According to Orthodox tradition, the holy fire ceremony is an annual miracle; each year, the Greek Orthodox Patriarch of Jerusalem approaches the tomb – along with Armenian Orthodox and Coptic Church leaders, dressed in full regalia – while his fans chant “Axios, Axios” (worthy, worthy) as he passes. Before the tomb, he removes his vestments and bejeweled mitre and is inspected by a representative of the Israeli police for any concealed matches or lighter. Then, holding a bundle of 33 unlit candles in each hand he enters the tomb, drops to his knees, and prays. And each year the candles are lit, the faithful believe, by the power of the Holy Spirit.

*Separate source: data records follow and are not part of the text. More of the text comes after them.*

-- ==== Sys2Proof/Machine/Ops.lean ====
section
/-!
DEFINITION. The named operations over memory, registers and interrupts: the bus as the CPU sees it
(spec/20_memory.md R200 to R218), interrupt requests (00_scope.md R17), the stack (R14), the instruction
stream (R13), taking an interrupt and returning from one (60_exceptions.md R1203, R1204, R1211), and the
fault state (R1208).
-/

namespace Sys2Proof.Machine

/-! ### Interrupt sources and requests -/

/-- The interrupt sources, in priority order (R1201). -/
inductive IntSource where
  | vBlank
  | lcdStat
  | timer
  | serial
  | joypad
deriving DecidableEq, Repr

/-- The index i of a source: its bit of IF and IE (R1201, R114). -/
def IntSource.index (i : IntSource) : Nat :=
  match i with
  | .vBlank => 0
  | .lcdStat => 1
  | .timer => 2
  | .serial => 3
  | .joypad => 4

/-- All sources, the first to be serviced first (R1203). -/
def IntSource.all : List IntSource := [.vBlank, .lcdStat, .timer, .serial, .joypad]

/-- The vector `0x0040 + 8 * i` (R1201, R1204). -/
def IntSource.vector (i : IntSource) : Word := BitVec.ofNat 16 (0x0040 + 8 * i.index)

/-- The bit of a source in IF: `1 << i`. -/
def IntSource.bit (i : IntSource) : BitVec 5 := (1 : BitVec 5) <<< i.index

/-- `Request(i)`: `IF <- IF | (1 << i)` (R17). -/
def State.request (s : State) (i : IntSource) : State := { s with intFlag := s.intFlag ||| i.bit }

/-- The source a device requests: 2 for the timer, 3 for serial, 4 for the joypad (R1460). -/
def IntSource.ofDevice (d : DeviceKind) : IntSource :=
  match d with
  | .timer => .timer
  | .joypad => .joypad
  | .serial => .serial

/-- `Request(i)` when a device asks for it (R1460). -/
def State.requestIf (s : State) (i : IntSource) (asked : Bool) : State := if asked then s.request i else s

/-- `IE & IF & 0x1F` (R1200, R1202). -/
def State.pending (s : State) : BitVec 5 := s.intEnable.extractLsb' 0 5 &&& s.intFlag

/-- The source of the lowest set bit of pending (R1203). -/
def State.firstPending (s : State) : Option IntSource :=
  IntSource.all.find? fun i => s.pending.getLsbD i.index

/-! ### The address map -/

/-- The I/O registers that have an owner (R209, R117). -/
inductive IoReg where
  | p1
  | sb
  | sc
  | div
  | tima
  | tma
  | tac
  | intFlag
  | lcdc
  | stat
  | scy
  | scx
  | ly
  | lyc
  | dma
  | bgp
  | obp0
  | obp1
  | wy
  | wx
deriving DecidableEq, Repr

/-- The map of 0xFF00..0xFF7F, by the low byte of the address (R209, R117). -/
def ioMap : List (Byte × IoReg) :=
  [(0x00, .p1), (0x01, .sb), (0x02, .sc), (0x04, .div), (0x05, .tima), (0x06, .tma), (0x07, .tac),
   (0x0F, .intFlag)] ++
  [(0x40, .lcdc), (0x41, .stat), (0x42, .scy), (0x43, .scx), (0x44, .ly), (0x45, .lyc), (0x46, .dma),
   (0x47, .bgp), (0x48, .obp0), (0x49, .obp1), (0x4A, .wy), (0x4B, .wx)]

/-- The external device that owns an I/O register, and the register's place among those it owns (R209,
R1460). -/
def IoReg.port (r : IoReg) : Option (DeviceKind × Nat) :=
  match r with
  | .p1 => some (.joypad, 0)
  | .sb => some (.serial, 0)
  | .sc => some (.serial, 1)
  | .div => some (.timer, 0)
  | .tima => some (.timer, 1)
  | .tma => some (.timer, 2)
  | .tac => some (.timer, 3)
  | .intFlag => none
  | .lcdc => none
  | .stat => none
  | .scy => none
  | .scx => none
  | .ly => none
  | .lyc => none
  | .dma => none
  | .bgp => none
  | .obp0 => none
  | .obp1 => none
  | .wy => none
  | .wx => none

/-- What an address reaches (R201). A memory cell carries its own address. -/
inductive Target where
  /-- cartridge ROM (R202) -/
  | rom (k : Nat)
  /-- video RAM (R203), behind its lock -/
  | vram (k : Nat)
  /-- work RAM, its echo, high RAM, and external RAM when present (R204 to R206, R210) -/
  | ram (k : Nat)
  /-- OAM (R207), behind its lock -/
  | oam (k : Nat)
  /-- an I/O register with an owner (R209) -/
  | io (r : IoReg)
  /-- the IE register (R211) -/
  | ie
  /-- nothing: the open bus (R204, R208, R209, R212) -/
  | openBus
deriving DecidableEq, Repr

/-- The bus map (R201), for external RAM present or absent (R204). -/
def busTarget (extRam : Bool) (addr : Word) : Target :=
  let a := addr.toNat
  if a < 0x8000 then .rom a
  else if a < 0xA000 then .vram a
  else if a < 0xC000 then (if extRam then .ram a else .openBus)
  else if a < 0xE000 then .ram a
  else if a < 0xFE00 then .ram (a - 0x2000)
  else if a < 0xFEA0 then .oam a
  else if a < 0xFF00 then .openBus
  else if a < 0xFF80 then
    match ioMap.lookup (loByte addr) with
    | some r => .io r
    | none => .openBus
  else if a < 0xFFFF then .ram a
  else .ie

/-- What an address reaches on this machine. -/
def State.target (s : State) (addr : Word) : Target := busTarget s.params.extRamPresent addr

/-! ### The devices fitted (R1460; assumption 1) -/

/-- A register of a device that replaces a default one: the device's kind and model, and the register's place in
it. -/
structure Port where
  kind : DeviceKind
  model : Nat
  place : Nat
deriving DecidableEq, Repr

/-- The port an I/O register is, where its owner replaces a default device. -/
def State.port (s : State) (r : IoReg) : Option Port :=
  match r.port with
  | none => none
  | some (d, a) =>
    match s.params.device d with
    | .default => none
    | .other m => some ⟨d, m, a⟩

/-- A fitted device after an act, with its request. -/
def State.setOther (s : State) (d : DeviceKind) (u : Nat × Bool) : State :=
  { s with others := s.others.set d u.1 }.requestIf (.ofDevice d) u.2

/-! ### Reading -/

/-- STAT's mode bits (R119, R1301). -/
def Mode.bits (m : Mode) : BitVec 2 :=
  match m with
  | .hBlank => 0
  | .vBlank => 1
  | .oamScan => 2
  | .drawPixels => 3

/-- STAT as the CPU reads it: `0x80 | stored[6:3] | coincidence << 2 | mode` (R119). -/
def Lcd.stat (l : Lcd) : Byte :=
  0x80 ||| (l.statEnable.setWidth 8 <<< 3) ||| (boolByte l.statCoinc <<< 2) ||| l.statMode.bits.setWidth 8

/-- IF as the CPU reads it: `0xE0 | IF[4:0]` (R114). -/
def State.readIf (s : State) : Byte := 0xE0 ||| s.intFlag.setWidth 8

/-- A CPU read of an I/O register of the block or of a default device (R209; R114, R117 to R126; R1461 to
R1463). The palettes are behind their lock (R213). -/
def State.readOwn (s : State) (r : IoReg) : Byte :=
  match r with
  | .p1 => s.joypad.read
  | .sb => s.serial.sb
  | .sc => s.serial.readSc
  | .div => s.timer.readDiv
  | .tima => s.timer.tima
  | .tma => s.timer.tma
  | .tac => s.timer.readTac
  | .intFlag => s.readIf
  | .lcdc => s.lcd.lcdc
  | .stat => s.lcd.stat
  | .scy => s.lcd.scy
  | .scx => s.lcd.scx
  | .ly => s.lcd.ly
  | .lyc => s.lcd.lyc
  | .dma => s.lcd.dmaReg
  | .bgp => if s.ppu.palLock then 0xFF else s.lcd.bgp
  | .obp0 => if s.ppu.palLock then 0xFF else s.lcd.obp0
  | .obp1 => if s.ppu.palLock then 0xFF else s.lcd.obp1
  | .wy => s.lcd.wy
  | .wx => s.lcd.wx

/-- A CPU read of an I/O register (R209, R1460). -/
def State.readIo (s : State) (r : IoReg) : Byte :=
  match s.port r with
  | none => s.readOwn r
  | some p => Config.deviceRead p.kind p.model (s.others.of p.kind) p.place

/-- A CPU read of what an address reaches (R201, R212, R213). -/
def State.readTarget (s : State) (t : Target) : Byte :=
  match t with
  | .rom k => s.mem.read k
  | .vram k => if s.ppu.vramLock then 0xFF else s.mem.read k
  | .ram k => s.mem.read k
  | .oam k => if s.ppu.oamLock then 0xFF else s.mem.read k
  | .io r => s.readIo r
  | .ie => s.intEnable
  | .openBus => 0xFF

/-- `MemRead(addr, 1)` (R12, R216). -/
def State.memRead (s : State) (addr : Word) : Byte := s.readTarget (s.target addr)

/-- What a CPU read of an I/O register does: nothing, "reads have no side effects in this block", but where the
register is a fitted device's, "whatever effect the device defines" (R218). -/
def State.afterReadIo (s : State) (r : IoReg) : State :=
  match s.port r with
  | none => s
  | some p => s.setOther p.kind (Config.deviceReadEffect p.kind p.model (s.others.of p.kind) p.place)

/-- What a CPU read of what an address reaches does (R218). -/
def State.afterReadTarget (s : State) (t : Target) : State :=
  match t with
  | .rom _ => s
  | .vram _ => s
  | .ram _ => s
  | .oam _ => s
  | .io r => s.afterReadIo r
  | .ie => s
  | .openBus => s

/-- The state after `MemRead(addr, 1)`, whose value is `memRead` (R216, R218). -/
def State.afterRead (s : State) (addr : Word) : State := s.afterReadTarget (s.target addr)

/-! ### Writing -/

/-- Store a byte in a memory cell. -/
def State.setCell (s : State) (k : Nat) (v : Byte) : State := { s with mem := s.mem.write k v }

/-- The timer after a tick or a write, with its request (R1461). -/
def State.setTimer (s : State) (t : Timer × Bool) : State := { s with timer := t.1 }.requestIf .timer t.2

/-- The joypad after a write or an input change, with its request (R1462). -/
def State.setJoypad (s : State) (j : Joypad × Bool) : State := { s with joypad := j.1 }.requestIf .joypad j.2

/-- The serial unit after a tick, with its request (R1463). -/
def State.setSerial (s : State) (u : Serial × Bool) : State := { s with serial := u.1 }.requestIf .serial u.2

/-- The LCD register bank changed. -/
def State.setLcd (s : State) (l : Lcd) : State := { s with lcd := l }

/-- A CPU write to a palette register: dropped while the palettes are locked (R213). -/
def State.setPalette (s : State) (l : Lcd) : State := if s.ppu.palLock then s else s.setLcd l

/-- A CPU write of v to 0xFF46: the register, and the start of an OAM DMA from page `v << 8` (R1401). -/
def State.startDma (s : State) (v : Byte) : State :=
  { s with lcd := { s.lcd with dmaReg := v }, dma := ⟨true, wordOf v 0, 0, 0⟩ }

/-- A CPU write to an I/O register of the block or of a default device (R209; R114, R117 to R126; R1401; R1461
to R1463). -/
def State.writeOwn (s : State) (r : IoReg) (v : Byte) : State :=
  match r with
  | .p1 => s.setJoypad (s.joypad.write v)
  | .sb => { s with serial := s.serial.writeSb v }
  | .sc => { s with serial := s.serial.writeSc v }
  | .div => s.setTimer s.timer.writeDiv
  | .tima => s.setTimer (s.timer.writeTima v)
  | .tma => s.setTimer (s.timer.writeTma v)
  | .tac => s.setTimer (s.timer.writeTac v)
  | .intFlag => { s with intFlag := v.extractLsb' 0 5 }
  | .lcdc => s.setLcd { s.lcd with lcdc := v }
  | .stat => s.setLcd { s.lcd with statEnable := v.extractLsb' 3 4 }
  | .scy => s.setLcd { s.lcd with scy := v }
  | .scx => s.setLcd { s.lcd with scx := v }
  | .ly => s
  | .lyc => s.setLcd { s.lcd with lyc := v }
  | .dma => s.startDma v
  | .bgp => s.setPalette { s.lcd with bgp := v }
  | .obp0 => s.setPalette { s.lcd with obp0 := v }
  | .obp1 => s.setPalette { s.lcd with obp1 := v }
  | .wy => s.setLcd { s.lcd with wy := v }
  | .wx => s.setLcd { s.lcd with wx := v }

/-- A CPU write to an I/O register (R209, R1460). -/
def State.writeIo (s : State) (r : IoReg) (v : Byte) : State :=
  match s.port r with
  | none => s.writeOwn r v
  | some p => s.setOther p.kind (Config.deviceWrite p.kind p.model (s.others.of p.kind) p.place v)

/-- A CPU write to what an address reaches (R201, R202, R212, R213). -/
def State.writeTarget (s : State) (t : Target) (v : Byte) : State :=
  match t with
  | .rom _ => s
  | .vram k => if s.ppu.vramLock then s else s.setCell k v
  | .ram k => s.setCell k v
  | .oam k => if s.ppu.oamLock then s else s.setCell k v
  | .io r => s.writeIo r v
  | .ie => { s with intEnable := v }
  | .openBus => s

/-- `MemWrite(addr, 1, v)` (R12, R216). -/
def State.memWrite (s : State) (addr : Word) (v : Byte) : State := s.writeTarget (s.target addr) v

/-- `MemRead(addr, 2)`: little-endian, the byte at addr read first, wrapping at 0xFFFF (R12, R214, R215). -/
def State.memRead16 (s : State) (addr : Word) : Word × State :=
  let s1 := s.afterRead addr
  (wordOf (s1.memRead (addr + 1)) (s.memRead addr), s1.afterRead (addr + 1))

/-- `MemWrite(addr, 2, v)`: the low byte, then the high byte at the next address (R12, R214). -/
def State.memWrite16 (s : State) (addr : Word) (v : Word) : State :=
  (s.memWrite addr (loByte v)).memWrite (addr + 1) (hiByte v)

/-! ### Operands through memory -/

/-- The value of an operand `r8(i)` (R104). -/
def State.operand (s : State) (o : Operand8) : Byte :=
  match o with
  | .reg r => s.reg r
  | .indHl => s.memRead s.hl

/-- The state after the value of an operand `r8(i)` has been read (R104, R218). -/
def State.afterOperand (s : State) (o : Operand8) : State :=
  match o with
  | .reg _ => s
  | .indHl => s.afterRead s.hl

/-- A write of an operand `r8(i)` (R104). -/
def State.setOperand (s : State) (o : Operand8) (v : Byte) : State :=
  match o with
  | .reg r => s.setReg r v
  | .indHl => s.memWrite s.hl v

/-- The address of an operand `r16mem(i)` (R107). -/
def State.memAddr (s : State) (r : RegMem) : Word :=
  match r with
  | .bc => s.pair .bc
  | .de => s.pair .de
  | .hlInc => s.hl
  | .hlDec => s.hl

/-- What an operand `r16mem(i)` does to HL after the access (R107; R410 to R413). -/
def State.stepHl (s : State) (r : RegMem) : State :=
  match r with
  | .bc => s
  | .de => s
  | .hlInc => s.setPair .hl (s.hl + 1)
  | .hlDec => s.setPair .hl (s.hl - 1)

/-- The address in page 0xFF of an `a8` or `(C)` operand: `0xFF00 + v` (30_encoding.md R302). -/
def highAddr (v : Byte) : Word := wordOf 0xFF v

/-! ### The instruction stream and the stack -/

/-- `Fetch8()` (R13). With `halt_skip` set it does not advance pc, and clears `halt_skip` (R1111). -/
def State.fetch8 (s : State) : Byte × State :=
  let s1 := s.afterRead s.regs.pc
  if s.ctl.haltSkip then (s.memRead s.regs.pc, { s1 with ctl := { s1.ctl with haltSkip := false } })
  else (s.memRead s.regs.pc, s1.setPc (s1.regs.pc + 1))

/-- `Push16(v)`: the high byte at SP - 1, then the low byte at SP - 2 (R14). -/
def State.push16 (s : State) (v : Word) : State :=
  let s1 := s.setSp (s.regs.sp - 1)
  let s2 := s1.memWrite s1.regs.sp (hiByte v)
  let s3 := s2.setSp (s2.regs.sp - 1)
  s3.memWrite s3.regs.sp (loByte v)

/-- `Pop16()`: the low byte at SP, then the high byte at SP + 1 (R14). -/
def State.pop16 (s : State) : Word × State :=
  let lo := s.memRead s.regs.sp
  let s1 := (s.afterRead s.regs.sp).setSp (s.regs.sp + 1)
  let hi := s1.memRead s1.regs.sp
  let s2 := (s1.afterRead s1.regs.sp).setSp (s1.regs.sp + 1)
  (wordOf hi lo, s2)

/-! ### Interrupts and the fault state -/

/-- IME, and `ime_delay <- 0` with it (R919, R1113, R1200). -/
def State.setIme (s : State) (v : Bool) : State := { s with ctl := { s.ctl with ime := v, imeDelay := 0 } }

/-- Taking an interrupt (R1200, R1204, R1205): IME, `ime_delay` and `halted` cleared, IF bit i cleared, pc
pushed, pc at the vector. Nothing else is saved. -/
def State.dispatch (s : State) (i : IntSource) : State :=
  let s1 : State :=
    { s with
      ctl := { s.ctl with ime := false, imeDelay := 0, halted := false }
      intFlag := s.intFlag &&& ~~~i.bit }
  (s1.push16 s1.regs.pc).setPc i.vector

/-- A return: `pc <- Pop16()` (R917). -/
def State.ret (s : State) : State :=
  let (v, s1) := s.pop16
  s1.setPc v

/-- The return from an interrupt: pc popped, IME = 1 at once, the EI countdown cancelled (R919, R1211). -/
def State.retInterrupt (s : State) : State := s.ret.setIme true

/-- `raise IllegalOpcode(op, addr)`: the fault state (R16, R1208). addr is where the opcode was fetched
from. -/
def State.raise (s : State) (op : Byte) : State :=
  { s with ctl := { s.ctl with fault := some ⟨op, s.ctl.opcodeAddr⟩ } }

/-- `ApplyEiCountdown()` (R1206). -/
def State.applyEi (s : State) : State :=
  if s.ctl.imeDelay = 0 then s
  else if s.ctl.imeDelay = 1 then { s with ctl := { s.ctl with imeDelay := 0, ime := true } }
  else { s with ctl := { s.ctl with imeDelay := s.ctl.imeDelay - 1 } }

end Sys2Proof.Machine
end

As I watched on my tip‐toes behind a group of carbine‐wielding soldiers, I caught a glimpse of the patriarch as he exited the tomb, candles ablaze, and in a moment the entire hall was on fire. The priests holding candles were first to spread the flames, and in turn they lit the candles held by worshipers standing all around the tomb, in the hall, on the balcony, outside the church. And for a moment the room was arrested in awe. Full with the heavy smell of incense and the warm sensation of many small fires, pilgrims, clergy, and local Palestinians flooded out of the church to ringing of bells. As they left, the rotunda filled with thick swirls of smoke, opaque near the ground and thinning as it rose, funneling up towards the ceiling and exiting in a rush through the dome of the rotunda, evaporating into the sunlight.

Hisham, Waleed, and I spent some time outside the church with others reliving the past several hours, and then, exhausted and exhilarated and hungry, we began the long journey back home.